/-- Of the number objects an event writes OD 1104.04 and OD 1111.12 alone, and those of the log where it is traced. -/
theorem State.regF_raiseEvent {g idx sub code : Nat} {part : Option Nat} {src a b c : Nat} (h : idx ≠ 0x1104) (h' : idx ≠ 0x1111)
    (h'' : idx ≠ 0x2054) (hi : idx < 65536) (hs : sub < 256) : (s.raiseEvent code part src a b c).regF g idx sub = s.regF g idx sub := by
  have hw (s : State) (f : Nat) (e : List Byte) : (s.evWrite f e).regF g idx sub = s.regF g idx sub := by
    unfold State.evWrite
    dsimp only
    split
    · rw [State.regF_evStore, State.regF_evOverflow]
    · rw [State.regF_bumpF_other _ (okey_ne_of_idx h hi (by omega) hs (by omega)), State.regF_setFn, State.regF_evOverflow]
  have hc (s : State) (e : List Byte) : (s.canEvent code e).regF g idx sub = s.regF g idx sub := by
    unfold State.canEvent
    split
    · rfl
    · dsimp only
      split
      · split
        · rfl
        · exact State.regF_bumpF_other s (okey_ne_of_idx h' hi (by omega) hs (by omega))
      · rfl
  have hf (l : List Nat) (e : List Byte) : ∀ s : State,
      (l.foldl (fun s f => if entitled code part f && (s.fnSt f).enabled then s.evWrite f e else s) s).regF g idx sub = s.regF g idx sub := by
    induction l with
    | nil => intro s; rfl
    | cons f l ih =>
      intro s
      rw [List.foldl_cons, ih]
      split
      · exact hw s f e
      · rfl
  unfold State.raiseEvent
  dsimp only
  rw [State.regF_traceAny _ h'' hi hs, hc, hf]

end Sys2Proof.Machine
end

· · · · ·

> Directions
With the line that contains "exact hw s f e" as the starting point, output each line exactly through the end of the listing above.

> Solution to this problem
      · exact hw s f e
      · rfl
  unfold State.raiseEvent
  dsimp only
  rw [State.regF_traceAny _ h'' hi hs, hc, hf]

end Sys2Proof.Machine
end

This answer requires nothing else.